-- ==== Sys2Proof/Laws/Decode.lean ====
section
/-! SUPPORT. The fields of an encoded word. -/

namespace Sys2Proof

/-- A field that lies in the low part of a concatenation. -/
theorem extract_append_low {a b lo len : Nat} (x : BitVec a) (y : BitVec b) (h : lo + len ≤ b) :
    (x ++ y).extractLsb' lo len = y.extractLsb' lo len := by
  ext k hk
  simp [BitVec.getElem_extractLsb', BitVec.getLsbD_append, show lo + k < b by omega]

/-- A field that lies in the high part of a concatenation. -/
theorem extract_append_high {a b lo len : Nat} (x : BitVec a) (y : BitVec b) (h : b ≤ lo) :
    (x ++ y).extractLsb' lo len = x.extractLsb' (lo - b) len := by
  ext k hk
  simp [BitVec.getElem_extractLsb', BitVec.getLsbD_append, show ¬ lo + k < b by omega, show lo + k - b = lo - b + k by omega]

/-- The field that is the whole. -/
theorem extract_whole {a : Nat} (x : BitVec a) : x.extractLsb' 0 a = x := by
  ext k hk
  simp

@[simp] theorem fieldH_encodeA (h : Nibble) (nnn : Addr12) : fieldH (encodeA h nnn) = h := by
  rw [fieldH, encodeA, extract_append_high _ _ (by omega)]; exact extract_whole h

@[simp] theorem fieldNNN_encodeA (h : Nibble) (nnn : Addr12) : fieldNNN (encodeA h nnn) = nnn := by
  rw [fieldNNN, encodeA, extract_append_low _ _ (by omega)]; exact extract_whole nnn

@[simp] theorem fieldH_encodeXI (h : Nibble) (x : Reg) (nn : Byte) : fieldH (encodeXI h x nn) = h := by
  rw [fieldH, encodeXI, extract_append_high _ _ (by omega), extract_append_high _ _ (by omega)]; exact extract_whole h

@[simp] theorem fieldX_encodeXI (h : Nibble) (x : Reg) (nn : Byte) : fieldX (encodeXI h x nn) = x := by
  rw [fieldX, encodeXI, extract_append_high _ _ (by omega), extract_append_low _ _ (by omega)]; exact extract_whole x

@[simp] theorem fieldNN_encodeXI (h : Nibble) (x : Reg) (nn : Byte) : fieldNN (encodeXI h x nn) = nn := by
  rw [fieldNN, encodeXI, extract_append_low _ _ (by omega)]; exact extract_whole nn

@[simp] theorem fieldH_encodeXYN (h : Nibble) (x y : Reg) (n : Nibble) : fieldH (encodeXYN h x y n) = h := by
  rw [fieldH, encodeXYN, extract_append_high _ _ (by omega), extract_append_high _ _ (by omega),
    extract_append_high _ _ (by omega)]
  exact extract_whole h

@[simp] theorem fieldX_encodeXYN (h : Nibble) (x y : Reg) (n : Nibble) : fieldX (encodeXYN h x y n) = x := by
  rw [fieldX, encodeXYN, extract_append_high _ _ (by omega), extract_append_high _ _ (by omega),
    extract_append_low _ _ (by omega)]
  exact extract_whole x

@[simp] theorem fieldY_encodeXYN (h : Nibble) (x y : Reg) (n : Nibble) : fieldY (encodeXYN h x y n) = y := by
  rw [fieldY, encodeXYN, extract_append_high _ _ (by omega), extract_append_low _ _ (by omega)]; exact extract_whole y

@[simp] theorem fieldN_encodeXYN (h : Nibble) (x y : Reg) (n : Nibble) : fieldN (encodeXYN h x y n) = n := by
  rw [fieldN, encodeXYN, extract_append_low _ _ (by omega)]; exact extract_whole n

/-! The number an encoded word is. -/

theorem toNat_append_add {a b : Nat} (x : BitVec a) (y : BitVec b) : (x ++ y).toNat = x.toNat * 2 ^ b + y.toNat := by
  rw [BitVec.toNat_append, ← Nat.shiftLeft_add_eq_or_of_lt y.isLt, Nat.shiftLeft_eq]

theorem toNat_encodeA (h : Nibble) (nnn : Addr12) : (encodeA h nnn).toNat = h.toNat * 4096 + nnn.toNat :=
  toNat_append_add h nnn

theorem toNat_encodeXI (h : Nibble) (x : Reg) (nn : Byte) :
    (encodeXI h x nn).toNat = h.toNat * 4096 + x.toNat * 256 + nn.toNat := by
  unfold encodeXI
  rw [toNat_append_add, toNat_append_add]
  ring

theorem toNat_encodeXYN (h : Nibble) (x y : Reg) (n : Nibble) :
    (encodeXYN h x y n).toNat = h.toNat * 4096 + x.toNat * 256 + y.toNat * 16 + n.toNat := by
  unfold encodeXYN
  rw [toNat_append_add, toNat_append_add, toNat_append_add]
  ring

/-! A word from its fields. -/

theorem fieldNN_eq (op : Word) : fieldNN op = fieldY op ++ fieldN op := by
  apply BitVec.eq_of_getLsbD_eq
  intro k hk
  simp only [fieldNN, fieldY, fieldN, BitVec.getLsbD_append, BitVec.getLsbD_extractLsb']
  interval_cases k <;> simp

theorem fieldNNN_eq (op : Word) : fieldNNN op = fieldX op ++ fieldY op ++ fieldN op := by
  apply BitVec.eq_of_getLsbD_eq
  intro k hk
  simp only [fieldNNN, fieldX, fieldY, fieldN, BitVec.getLsbD_append, BitVec.getLsbD_extractLsb']
  interval_cases k <;> simp

/-- The four nibbles of a word, read as format XYN, are the word. -/
theorem encodeXYN_fields (op : Word) : encodeXYN (fieldH op) (fieldX op) (fieldY op) (fieldN op) = op := by
  apply BitVec.eq_of_getLsbD_eq
  intro k hk
  simp only [encodeXYN, fieldH, fieldX, fieldY, fieldN, BitVec.getLsbD_append, BitVec.getLsbD_extractLsb']
  interval_cases k <;> simp

/-- Its fields read as format XI are the word. -/
theorem encodeXI_fields (op : Word) : encodeXI (fieldH op) (fieldX op) (fieldNN op) = op := by
  apply BitVec.eq_of_toNat_eq
  conv_rhs => rw [← encodeXYN_fields op]
  rw [toNat_encodeXI, toNat_encodeXYN, fieldNN_eq, toNat_append_add]
  ring

/-- Its fields read as format A are the word. -/
theorem encodeA_fields (op : Word) : encodeA (fieldH op) (fieldNNN op) = op := by
  apply BitVec.eq_of_toNat_eq
  conv_rhs => rw [← encodeXYN_fields op]
  rw [toNat_encodeA, toNat_encodeXYN, fieldNNN_eq, toNat_append_add, toNat_append_add]
  ring

end Sys2Proof
end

***

» **EXERCISE PROMPT**:
Retype the listing in full, keeping every word as it appears.

» **YOUR SOLUTION**:
-- ==== Sys2Proof/Laws/Decode.lean ====
section
/-! SUPPORT. The fields of an encoded word. -/

namespace Sys2Proof

/-- A field that lies in the low part of a concatenation. -/
theorem extract_append_low {a b lo len : Nat} (x : BitVec a) (y : BitVec b) (h : lo + len ≤ b) :
    (x ++ y).extractLsb' lo len = y.extractLsb' lo len := by
  ext k hk
  simp [BitVec.getElem_extractLsb', BitVec.getLsbD_append, show lo + k < b by omega]

/-- A field that lies in the high part of a concatenation. -/
theorem extract_append_high {a b lo len : Nat} (x : BitVec a) (y : BitVec b) (h : b ≤ lo) :
    (x ++ y).extractLsb' lo len = x.extractLsb' (lo - b) len := by
  ext k hk
  simp [BitVec.getElem_extractLsb', BitVec.getLsbD_append, show ¬ lo + k < b by omega, show lo + k - b = lo - b + k by omega]

/-- The field that is the whole. -/
theorem extract_whole {a : Nat} (x : BitVec a) : x.extractLsb' 0 a = x := by
  ext k hk
  simp

@[simp] theorem fieldH_encodeA (h : Nibble) (nnn : Addr12) : fieldH (encodeA h nnn) = h := by
  rw [fieldH, encodeA, extract_append_high _ _ (by omega)]; exact extract_whole h

@[simp] theorem fieldNNN_encodeA (h : Nibble) (nnn : Addr12) : fieldNNN (encodeA h nnn) = nnn := by
  rw [fieldNNN, encodeA, extract_append_low _ _ (by omega)]; exact extract_whole nnn

@[simp] theorem fieldH_encodeXI (h : Nibble) (x : Reg) (nn : Byte) : fieldH (encodeXI h x nn) = h := by
  rw [fieldH, encodeXI, extract_append_high _ _ (by omega), extract_append_high _ _ (by omega)]; exact extract_whole h

@[simp] theorem fieldX_encodeXI (h : Nibble) (x : Reg) (nn : Byte) : fieldX (encodeXI h x nn) = x := by
  rw [fieldX, encodeXI, extract_append_high _ _ (by omega), extract_append_low _ _ (by omega)]; exact extract_whole x

@[simp] theorem fieldNN_encodeXI (h : Nibble) (x : Reg) (nn : Byte) : fieldNN (encodeXI h x nn) = nn := by
  rw [fieldNN, encodeXI, extract_append_low _ _ (by omega)]; exact extract_whole nn

@[simp] theorem fieldH_encodeXYN (h : Nibble) (x y : Reg) (n : Nibble) : fieldH (encodeXYN h x y n) = h := by
  rw [fieldH, encodeXYN, extract_append_high _ _ (by omega), extract_append_high _ _ (by omega),
    extract_append_high _ _ (by omega)]
  exact extract_whole h

@[simp] theorem fieldX_encodeXYN (h : Nibble) (x y : Reg) (n : Nibble) : fieldX (encodeXYN h x y n) = x := by
  rw [fieldX, encodeXYN, extract_append_high _ _ (by omega), extract_append_high _ _ (by omega),
    extract_append_low _ _ (by omega)]
  exact extract_whole x

@[simp] theorem fieldY_encodeXYN (h : Nibble) (x y : Reg) (n : Nibble) : fieldY (encodeXYN h x y n) = y := by
  rw [fieldY, encodeXYN, extract_append_high _ _ (by omega), extract_append_low _ _ (by omega)]; exact extract_whole y

@[simp] theorem fieldN_encodeXYN (h : Nibble) (x y : Reg) (n : Nibble) : fieldN (encodeXYN h x y n) = n := by
  rw [fieldN, encodeXYN, extract_append_low _ _ (by omega)]; exact extract_whole n

/-! The number an encoded word is. -/

theorem toNat_append_add {a b : Nat} (x : BitVec a) (y : BitVec b) : (x ++ y).toNat = x.toNat * 2 ^ b + y.toNat := by
  rw [BitVec.toNat_append, ← Nat.shiftLeft_add_eq_or_of_lt y.isLt, Nat.shiftLeft_eq]

theorem toNat_encodeA (h : Nibble) (nnn : Addr12) : (encodeA h nnn).toNat = h.toNat * 4096 + nnn.toNat :=
  toNat_append_add h nnn

theorem toNat_encodeXI (h : Nibble) (x : Reg) (nn : Byte) :
    (encodeXI h x nn).toNat = h.toNat * 4096 + x.toNat * 256 + nn.toNat := by
  unfold encodeXI
  rw [toNat_append_add, toNat_append_add]
  ring

theorem toNat_encodeXYN (h : Nibble) (x y : Reg) (n : Nibble) :
    (encodeXYN h x y n).toNat = h.toNat * 4096 + x.toNat * 256 + y.toNat * 16 + n.toNat := by
  unfold encodeXYN
  rw [toNat_append_add, toNat_append_add, toNat_append_add]
  ring

/-! A word from its fields. -/

theorem fieldNN_eq (op : Word) : fieldNN op = fieldY op ++ fieldN op := by
  apply BitVec.eq_of_getLsbD_eq
  intro k hk
  simp only [fieldNN, fieldY, fieldN, BitVec.getLsbD_append, BitVec.getLsbD_extractLsb']
  interval_cases k <;> simp

theorem fieldNNN_eq (op : Word) : fieldNNN op = fieldX op ++ fieldY op ++ fieldN op := by
  apply BitVec.eq_of_getLsbD_eq
  intro k hk
  simp only [fieldNNN, fieldX, fieldY, fieldN, BitVec.getLsbD_append, BitVec.getLsbD_extractLsb']
  interval_cases k <;> simp

/-- The four nibbles of a word, read as format XYN, are the word. -/
theorem encodeXYN_fields (op : Word) : encodeXYN (fieldH op) (fieldX op) (fieldY op) (fieldN op) = op := by
  apply BitVec.eq_of_getLsbD_eq
  intro k hk
  simp only [encodeXYN, fieldH, fieldX, fieldY, fieldN, BitVec.getLsbD_append, BitVec.getLsbD_extractLsb']
  interval_cases k <;> simp

/-- Its fields read as format XI are the word. -/
theorem encodeXI_fields (op : Word) : encodeXI (fieldH op) (fieldX op) (fieldNN op) = op := by
  apply BitVec.eq_of_toNat_eq
  conv_rhs => rw [← encodeXYN_fields op]
  rw [toNat_encodeXI, toNat_encodeXYN, fieldNN_eq, toNat_append_add]
  ring

/-- Its fields read as format A are the word. -/
theorem encodeA_fields (op : Word) : encodeA (fieldH op) (fieldNNN op) = op := by
  apply BitVec.eq_of_toNat_eq
  conv_rhs => rw [← encodeXYN_fields op]
  rw [toNat_encodeA, toNat_encodeXYN, fieldNNN_eq, toNat_append_add, toNat_append_add]
  ring

end Sys2Proof
end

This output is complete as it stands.